==== PROVIDED MATERIAL ====

-- ==== Sys2Proof/Machine/Keys.lean ====
section
/-! DEFINITION. The timer and keypad instructions (43_timers_keys.md) and the Step of a waiting CORE. -/

namespace Sys2Proof.Machine

/-- LD Vx, DT (R200). -/
def execLdVxDt (x : Nibble) (s : State) : Host.Outcome State Fault Refusal := .next (s.setReg x s.dt)

/-- LD DT, Vx (R201). -/
def execLdDtVx (x : Nibble) (s : State) : Host.Outcome State Fault Refusal := .next (s.setDt (s.reg x))

/-- LD ST, Vx (R202). -/
def execLdStVx (x : Nibble) (s : State) : Host.Outcome State Fault Refusal := .next (s.setSt (s.reg x))

/-- SKP Vx (R203). -/
def execSkp (x : Nibble) (s : State) : Host.Outcome State Fault Refusal := .next (s.skipIf (s.key (s.lowNibble x)))

/-- SKNP Vx (R204). -/
def execSknp (x : Nibble) (s : State) : Host.Outcome State Fault Refusal := .next (s.skipIf (!s.key (s.lowNibble x)))

/-- LD Vx, K: the released key at once, or the wait (R205, D28). -/
def execLdVxK (x : Nibble) (s : State) : Host.Outcome State Fault Refusal :=
  match s.krel with
  | some k => .next (s.setReg x (k.setWidth 8))
  | none => .next (s.setExec (.awaitingKey x))

/-- `AwaitStep(x)` (R206): the released key ends the wait; `KREL` is not consumed (10_state.md R33). -/
def State.awaitStep (s : State) (x : Nibble) : State :=
  match s.krel with
  | some k => (s.setReg x (k.setWidth 8)).setExec .running
  | none => s

end Sys2Proof.Machine
end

====

EXERCISE AIM →
If a line of the data contains "setWidth", copy it out.

TASK RESPONSE →
  | some k => .next (s.setReg x (k.setWidth 8))
  | some k => (s.setReg x (k.setWidth 8)).setExec .running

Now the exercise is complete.